Anyways, at the bottom of this post are pics of the lathe, and of the couple who also helped me load it into my poor, abused Pontiac Vibe hatchback car.  I will also post a pic of what the lathe is supposed to look like when put together.  By a weird coincidence, I happen to have a 53 or 54 inch lathe chip pan in my garage that happened to come off a Logan lathe!

I believe the lathe is a pre-Montgomery Ward Logan 200.  Per what I read online, when complete with legs and motor, and stuff, this lathe weighs 520lbs.  

I am wondering if there is any logical reason to keep this 10" Logan lathe, in addition to my 9" South Bend.  

My excuse for keeping the smaller Craftsman is that, from what people told me, smaller lathes are better for turning very small stuff. 

The Logan also has a 1-1/2" x 8 tpi spindle - the same as my South Bend.  However, instead of being a 9", the Logan has a 10" swing.  Plus, my South Bend has a QC box whereas the Logan doesn't.  However, would that matter?  All I need is one lathe with a QC box, right?  Plus, I found plans in one of my "Best of Projects in Metal" books for making a QC box for the Atlas 618/Craftsman 6" lathes.  I plan on making the QC box.

So, to reiterate, do I have any logical reason  to keep the Logan lathe?

Also, once again, I'd like to send a huge thank you to Jim Dawson for referring me to this lathe in need.  

In addition to having "Overkill" as my middle name, my aka could now be, "The Crazy Lathe Lady."  Thanks Jim ;-)

Susan


----------



## JimDawson (Dec 2, 2018)

Looks to be in pretty good condition from what I can see.  And it has all of the parts. 

The question that I have is: Where the heck do you put all of that stuff in a single car garage?


----------



## ttabbal (Dec 2, 2018)

That's a good looking lathe! Glad to hear you saved it from the landfill.


----------



## Bob Korves (Dec 2, 2018)

Susan_in_SF said:


> I am wondering if there is any logical reason to keep this 10" Logan lathe, in addition to my 9" South Bend.

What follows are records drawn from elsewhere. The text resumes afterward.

/-- What the commands of Fife engines do: FE_EN, FE_HALT, FE_STEP, FIFE_GO, FIFE_CLKRST, FE_INJ, FE_TX, FE_RX_READ, INSTRUCTION_MEMORY_WRITE, FIFE_NOW_READ. For each of the commands FE_EN, FE_HALT, FE_STEP, FIFE_GO, FIFE_CLKRST, FE_INJ, FE_TX, FE_RX_READ, INSTRUCTION_MEMORY_WRITE, FIFE_NOW_READ: in every state and with all operands that meet the conditions of its clause, exec answers a next state, of which the clause gives the values that the rules of the command put there and which equals the state before in everything that the clause does not list. -/
def Obligations.FifeCommands : Prop :=
  -- FE_EN (R434): EN of an engine that is OFF: HALTED with every register and FIFO of it cleared; the instruction memory keeps its words.
  (∀ (s s1 : State) (q : Who) (e : Fin 32) (v : BitVec 32) (l : List Fld), (s.takes q (0x180000 + 0x200 * e) v.toNat = true ∧ e.val < s.fes.length) → s1 = s.feFields e v.toNat → (s.feState e = 0 ∧ bit v.toNat 0 = true) → l = [R.FE_STAT_STALL e, R.FE_STAT_CAUSE e, R.FE_STAT_STALE e, R.FE_STAT_ENC_ERR e, R.FE_STAT_ERR_SEEN e, R.FE_STAT_IRQ e, R.FE_STAT_TMO e, R.FE_STAT_INJ_PEND e, R.FE_STAT_INJ_OVF e, R.FE_STAT_TX_OVF e, R.FE_STAT_RX_UF e, R.FE_STAT_TX_LVL e, R.FE_STAT_RX_LVL e, R.FE_STAT_TLATE e, R.FE_PC_PC e, R.FE_K0_K0 e, R.FE_K1_K1 e, R.FE_CAP_CAP e, R.FE_EMT_EMT e, R.FE_PH_PH e, R.FE_STAMP_LO_STAMP e, R.FE_STAMP_HI_STAMP e, R.FE_TGT_LO_TGT e, R.FE_TGT_HI_TGT e, R.FE_PCNT_PCNT e] → 
    Leads s (.feEn q e v) fun t => t.feState e = 1 ∧ t.on (R.FE_CTRL_EN e) = true ∧ (∀ f ∈ l, t.rd f = 0) ∧ t.fe e = { known := (s.fe e).known } ∧ (∀ y, y ≠ e.val → t.fe y = s.fe y) ∧
    RegsBut (R.FE_CTRL_EN e :: R.FE_STAT_STATE e :: l) s1 t ∧ t = { s with regs := t.regs, fes := t.fes, answer := t.answer }) ∧
  -- FE_EN (R434): EN written 0: the engine is OFF, whatever it did is abandoned.
  (∀ (s s1 : State) (q : Who) (e : Fin 32) (v : BitVec 32), (s.takes q (0x180000 + 0x200 * e) v.toNat = true ∧ e.val < s.fes.length) → s1 = s.feFields e v.toNat → (s.feState e ≠ 0 ∧ bits v.toNat 0 3 = 0) → 
    Leads s (.feEn q e v) fun t => t.feState e = 0 ∧ t.on (R.FE_CTRL_EN e) = false ∧ t.rd (R.FE_STAT_STALL e) = 0 ∧ t.on (R.FE_STAT_ENC_ERR e) = false ∧ t.on (R.FE_STAT_INJ_PEND e) = false ∧
    t.fe e = { s.fe e with stalled := none, inj := none, stepping := false } ∧ (∀ y, y ≠ e.val → t.fe y = s.fe y) ∧
    RegsBut [R.FE_CTRL_EN e, R.FE_STAT_STATE e, R.FE_STAT_STALL e, R.FE_STAT_ENC_ERR e, R.FE_STAT_INJ_PEND e] s1 t ∧ t = { s with regs := t.regs, fes := t.fes, answer := t.answer }) ∧
  -- FE_HALT (R434): HALT of an engine in RUN: HALTED with cause HALT, a stalled instruction is abandoned.
  (∀ (s s1 : State) (q : Who) (e : Fin 32) (v : BitVec 32), (s.takes q (0x180000 + 0x200 * e) (v ||| 2).toNat = true ∧ e.val < s.fes.length) → s1 = s.feFields e v.toNat → (s.feState e = 2 ∧ bit v.toNat 0 = true) → 
    Leads s (.feHalt q e v) fun t => t.feState e = 1 ∧ t.rd (R.FE_STAT_CAUSE e) = 1 ∧ t.rd (R.FE_STAT_STALL e) = 0 ∧ t.fe e = { s.fe e with stalled := none, stepping := false } ∧ (∀ y, y ≠ e.val → t.fe y = s.fe y) ∧
    RegsBut [R.FE_STAT_STATE e, R.FE_STAT_CAUSE e, R.FE_STAT_STALL e] s1 t ∧ t = { s with regs := t.regs, fes := t.fes, answer := t.answer }) ∧
  -- FE_STEP (R434): STEP of a HALTED engine at a NOP: the word executes from the next control cycle on and the engine is HALTED again.
  (∀ (s s1 : State) (q : Who) (e : Fin 32) (v : BitVec 32) (fio : BitVec 128) (w : Nat), (State.takes (s.setFio fio) q (0x180000 + 0x200 * e) (v ||| 4).toNat = true ∧ e.val < s.fes.length) → s1 = s.feFields e v.toNat → (s.feState e = 1 ∧ bit v.toNat 0 = true ∧ (s.fe e).stalled = none ∧ s.rd (R.FE_PC_PC e) < 32) → w = s.feImem e (s.rd (R.FE_PC_PC e)) → (feLegal w = true ∧ feOp w = 0) → 
    Leads s (.feStep q e v fio) fun t => t.feState e = 1 ∧ t.rd (R.FE_STAT_CAUSE e) = 1 ∧ FeDone e w false none (s.now + 1 + (1 + fePause w) * (s.fe e).div) (s.now + 3) { s.fe e with stepping := false } s t ∧
    RegsBut (R.FE_STAT_STATE e :: R.FE_STAT_CAUSE e :: feFlds e) s1 t ∧ t = { s with regs := t.regs, fes := t.fes, fioLv := fio.toNat, answer := t.answer }) ∧
  -- FE_STEP (R434): At an illegal word it stops with cause ILLEGAL.
  (∀ (s s1 : State) (q : Who) (e : Fin 32) (v : BitVec 32) (fio : BitVec 128), (State.takes (s.setFio fio) q (0x180000 + 0x200 * e) (v ||| 4).toNat = true ∧ e.val < s.fes.length) → s1 = s.feFields e v.toNat → (s.feState e = 1 ∧ bit v.toNat 0 = true ∧ (s.fe e).stalled = none) → feLegal (s.feImem e (s.rd (R.FE_PC_PC e))) = false → 
    Leads s (.feStep q e v fio) fun t => t.feState e = 1 ∧ t.rd (R.FE_STAT_CAUSE e) = 3 ∧ t.on (R.FE_STAT_ENC_ERR e) = true ∧ t.on (R.FE_STAT_ERR_SEEN e) = true ∧ t.rd (R.FE_PC_PC e) = s.rd (R.FE_PC_PC e) ∧
    RegsBut [R.FE_STAT_STATE e, R.FE_STAT_CAUSE e, R.FE_STAT_ENC_ERR e, R.FE_STAT_ERR_SEEN e, R.FE_STAT_STALL e] s1 t ∧ t = { s with regs := t.regs, fes := t.fes, fioLv := fio.toNat, answer := t.answer }) ∧
  -- FIFE_GO (R435): GO: the named engines that are HALTED begin to run in the next control cycle, with the divider as set up and at least 2.
  (∀ (s : State) (q : Who) (v : BitVec 32), (s.takes q 0x184000 v.toNat = true ∧ 32 ≤ s.fes.length) → 
    Leads s (.fifeGo q v) fun t => (∀ e < 32, t.fe e = (if bit v.toNat e = true ∧ s.feState e = 1 then { s.fe e with div := max 2 (s.rd (R.FE_CLK_DIV e)), nextAt := (s.now + 1) % 2 ^ 48, stepping := false } else s.fe e) ∧
      t.feState e = (if bit v.toNat e = true ∧ s.feState e = 1 then 2 else s.feState e)) ∧
    RegsBut ((List.range 32).map R.FE_STAT_STATE) s t ∧ t = { s with regs := t.regs, fes := t.fes, answer := t.answer }) ∧
  -- FIFE_CLKRST (R435): CLKRST: the engine cycle of each named engine in RUN is cut short; a PAUSE keeps its whole cycles.
  (∀ (s : State) (q : Who) (v : BitVec 32), (s.takes q 0x184004 v.toNat = true ∧ 32 ≤ s.fes.length) → 
    Leads s (.fifeClkrst q v) fun t => (∀ e < 32, bit v.toNat e = false ∨ s.feState e ≠ 2 → t.fe e = s.fe e) ∧ (∀ e < 32, bit v.toNat e = true ∧ s.feState e = 2 ∧ s.now < (s.fe e).nextAt ∧ (s.fe e).nextAt < 2 ^ 46 →
      t.fe e = { s.fe e with nextAt := (s.now + 1 + ((s.fe e).nextAt - s.now - 1) / (s.fe e).div * (s.fe e).div) % 2 ^ 48 }) ∧
    t = { s with fes := t.fes, answer := t.answer }) ∧
  -- FE_INJ (R436): A word injected into a running engine waits for its instruction boundary.
  (∀ (s : State) (q : Who) (e : Fin 32) (v : BitVec 32) (fio : BitVec 128), (State.takes (s.setFio fio) q (0x180028 + 0x200 * e) v.toNat = true ∧ e.val < s.fes.length) → (s.feState e = 2 ∧ (s.fe e).inj = none ∧ s.on (R.FE_CTRL_INJ_FORCE e) = false) → 
    Leads s (.feInj q e v fio) fun t => t.on (R.FE_STAT_INJ_PEND e) = true ∧ t.fe e = { s.fe e with inj := some v.toNat } ∧ (∀ y, y ≠ e.val → t.fe y = s.fe y) ∧ RegsBut [R.FE_STAT_INJ_PEND e] s t ∧
    t = { s with regs := t.regs, fes := t.fes, fioLv := fio.toNat, answer := t.answer }) ∧
  -- FE_INJ (R436): Into a HALTED engine: a SIG IRQ runs at once and PC stays.
  (∀ (s : State) (q : Who) (e : Fin 32) (v : BitVec 32) (fio : BitVec 128) (w : Nat), (State.takes (s.setFio fio) q (0x180028 + 0x200 * e) v.toNat = true ∧ e.val < s.fes.length) → (s.feState e = 1 ∧ (s.fe e).inj = none ∧ (s.fe e).stalled = none ∧ (s.fe e).stepping = false) → (w = v.toNat ∧ feLegal w = true ∧ isSig 1 w = true) → 
    Leads s (.feInj q e v fio) fun t => t.on (R.FE_STAT_IRQ e) = true ∧ FeDone e w true none (s.now + 1 + (1 + fePause w) * (s.fe e).div) (s.now + 3) (s.fe e) s t ∧
    RegsBut (R.FE_STAT_IRQ e :: feFlds e) s t ∧ t = { s with regs := t.regs, fes := t.fes, fioLv := fio.toNat, answer := t.answer }) ∧
  -- FE_INJ (R436): With one pending it is lost and INJ_OVF shows it.
  (∀ (s : State) (q : Who) (e : Fin 32) (v : BitVec 32) (fio : BitVec 128), State.takes (s.setFio fio) q (0x180028 + 0x200 * e) v.toNat = true → (s.fe e).inj ≠ none → 
    Leads s (.feInj q e v fio) fun t => t.on (R.FE_STAT_INJ_OVF e) = true ∧ RegsBut [R.FE_STAT_INJ_OVF e] s t ∧ t = { s with regs := t.regs, fioLv := fio.toNat, answer := t.answer }) ∧
  -- FE_TX (R438): A write of FE_TX enters TX.
  (∀ (s : State) (q : Who) (e : Fin 32) (v : BitVec 32), (s.takes q (0x180020 + 0x200 * e) v.toNat = true ∧ e.val < s.fes.length) → (s.fe e).tx.length < 8 → 
    Leads s (.feTx q e v) fun t => t.rd (R.FE_STAT_TX_LVL e) = (s.fe e).tx.length + 1 ∧ t.fe e = { s.fe e with tx := (s.fe e).tx ++ [(v.toNat, s.now)] } ∧ (∀ y, y ≠ e.val → t.fe y = s.fe y) ∧
    RegsBut [R.FE_STAT_TX_LVL e] s t ∧ t = { s with regs := t.regs, fes := t.fes, answer := t.answer }) ∧
  -- FE_TX (R438): feTx, full
  (∀ (s : State) (q : Who) (e : Fin 32) (v : BitVec 32), s.takes q (0x180020 + 0x200 * e) v.toNat = true → 8 ≤ (s.fe e).tx.length → 
    Leads s (.feTx q e v) fun t => t.on (R.FE_STAT_TX_OVF e) = true ∧ RegsBut [R.FE_STAT_TX_OVF e] s t ∧ t = { s with regs := t.regs, answer := t.answer }) ∧
  -- FE_RX_READ (R438): A read of FE_RX takes the oldest word; the read that ends a full RX is noted.
  (∀ (s : State) (q : Who) (e : Fin 32) (a : Nat) (l : List Nat), (s.gives q (0x180024 + 0x200 * e) = true ∧ e.val < s.fes.length) → ((s.fe e).rx = a :: l ∧ a < 2 ^ 32 ∧ l.length < 8) → 
    Leads s (.feRxRead q e) fun t => t.answer.st = .ok ∧ t.answer.value = a ∧ t.rd (R.FE_STAT_RX_LVL e) = l.length ∧ t.fe e = { s.fe e with rx := l, rxRead := if l.length = 7 then s.now else (s.fe e).rxRead } ∧ (∀ y, y ≠ e.val → t.fe y = s.fe y) ∧
    RegsBut [R.FE_STAT_RX_LVL e] s t ∧ t = { s with regs := t.regs, fes := t.fes, answer := t.answer }) ∧
  -- FE_RX_READ (R438): feRxRead, empty
  (∀ (s : State) (q : Who) (e : Fin 32), s.gives q (0x180024 + 0x200 * e) = true → (s.fe e).rx = [] → 
    Leads s (.feRxRead q e) fun t => t.answer.st = .ok ∧ t.answer.value = 0 ∧ t.on (R.FE_STAT_RX_UF e) = true ∧ RegsBut [R.FE_STAT_RX_UF e] s t ∧ t = { s with regs := t.regs, answer := t.answer }) ∧
  -- INSTRUCTION_MEMORY_WRITE (R437): A write of a word of the instruction memory: the engine fetches it from then on.
  (∀ (s : State) (q : Who) (e i : Fin 32) (v : BitVec 32), (s.takes q (0x180100 + 0x200 * e + 4 * i) v.toNat = true ∧ e.val < s.fes.length) → 
    Leads s (.instructionMemoryWrite q e i v) fun t => t.feImem e i = v.toNat ∧ t.rd (R.FE_IMEM_WORD e i) = v.toNat ∧ (∀ y, y ≠ e.val → t.fe y = s.fe y) ∧ t.fe e = { s.fe e with known := (t.fe e).known } ∧
    (∀ j < 32, j ≠ i.val → t.feImem e j = s.feImem e j) ∧ RegsBut [R.FE_IMEM_WORD e i] s t ∧ t = { s with regs := t.regs, fes := t.fes, answer := t.answer }) ∧
  -- FIFE_NOW_READ (R448): A read of FIFE_NOW_LO answers the low half of Fife time and captures the high one.
  (∀ (s : State) (q : Who), s.gives q 0x184008 = true → 
    Leads s (.fifeNowRead q) fun t => t.answer.st = .ok ∧ t.answer.value = s.now % 2 ^ 32 ∧ t.rd R.FIFE_NOW_HI_NOW = s.now / 2 ^ 32 % 2 ^ 16 ∧ t.rd R.FIFE_NOW_LO_NOW = s.now % 2 ^ 32 ∧
    RegsBut [R.FIFE_NOW_LO_NOW, R.FIFE_NOW_HI_NOW] s t ∧ t = { s with regs := t.regs, answer := t.answer })
end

Wait...  You are asking US to answer that question?  That is like asking an alcoholic if you should have another drink...


----------



## ttabbal (Dec 2, 2018)

You can never have too many tools. Obviously, your space is too small and you need to move so you have more room for tools!

Didn't work on my wife.


----------



## dulltool17 (Dec 2, 2018)

Well done by both you and Jim.
My advice, worth all that you'll pay for it, is to fix it up (looks like mostly cleaning) and run it before you decide to "downsize" anything.


----------



## Ulma Doctor (Dec 2, 2018)

Free is the best kinda lathe to get!!!!
Congratulations Susan!


----------



## dlane (Dec 2, 2018)

Only way to beat that deal is to get payed to haul off. It dose have a nice different tailstock .


----------



## HarryJM (Dec 2, 2018)

Congrats Susan and what a deal!

Serial number is on the tail end of the front way and below is a link to see what year yours is.
http://www.lathe.com/ser-no.htm


----------



## Susan_in_SF (Dec 2, 2018)

Bob Korves said:


> Wait...  You are asking US to answer that question?  That is like asking an alcoholic if you should have another drink...


LOL!!


----------



## Susan_in_SF (Dec 2, 2018)

HarryJM said:


> Congrats Susan and what a deal!
> 
> Serial number is on the tail end of the front way and below is a link to see what year yours is.
> http://www.lathe.com/ser-no.htm


The serial number is 14301.  I think it is a 1941 lathe


----------



## T. J. (Dec 2, 2018)

The easy answer is to keep all of them! 

Seriously though, if you really need to get rid of one, I would shed the Atlas/Craftsman.  I base my opinion on having owned an Atlas 6" in the past and currently own a Logan/Wards 10". There is nothing the Atlas can do that the SB or Logan can't do as good or better. There is also the added benefit of sharing tooling between the SB and Logan.


----------



## Susan_in_SF (Dec 2, 2018)

Seriously, though, is there any logical reason why I would benefit having this additional lathe in the shop?  I am trying to find excuses to keep it ;-)
Omg, I tell myself that I can't keep my woodworking stuff in my garage, then, I found someone getting rid of a 13" drum sander for $55.  How could I say no when I have a whole tree of black walnut slabs and a 10" Inca combo 570 jointer/planer?  
Then, I get this free lathe!
I have a knack for getting deals, for some reason.  That is why I have to play tetris with my equipment to fit in my 1 car garage!


----------



## T. J. (Dec 2, 2018)

I should clarify, I don't have anything against the Atlas 6". They are good machines for their size. It was my first lathe and I learned a lot with it. I just don't think it has any advantage for turning small work over a 9 or 10 inch lathe.


----------



## Susan_in_SF (Dec 2, 2018)

T. J. said:


> The easy answer is to keep all of them!
> 
> Seriously though, if you really need to get rid of one, I would shed the Atlas/Craftsman.  I base my opinion on having owned an Atlas 6" in the past and currently own a Logan/Wards 10". There is nothing the Atlas can do that the SB or Logan can't do as good or better. There is also the added benefit of sharing tooling between the SB and Logan.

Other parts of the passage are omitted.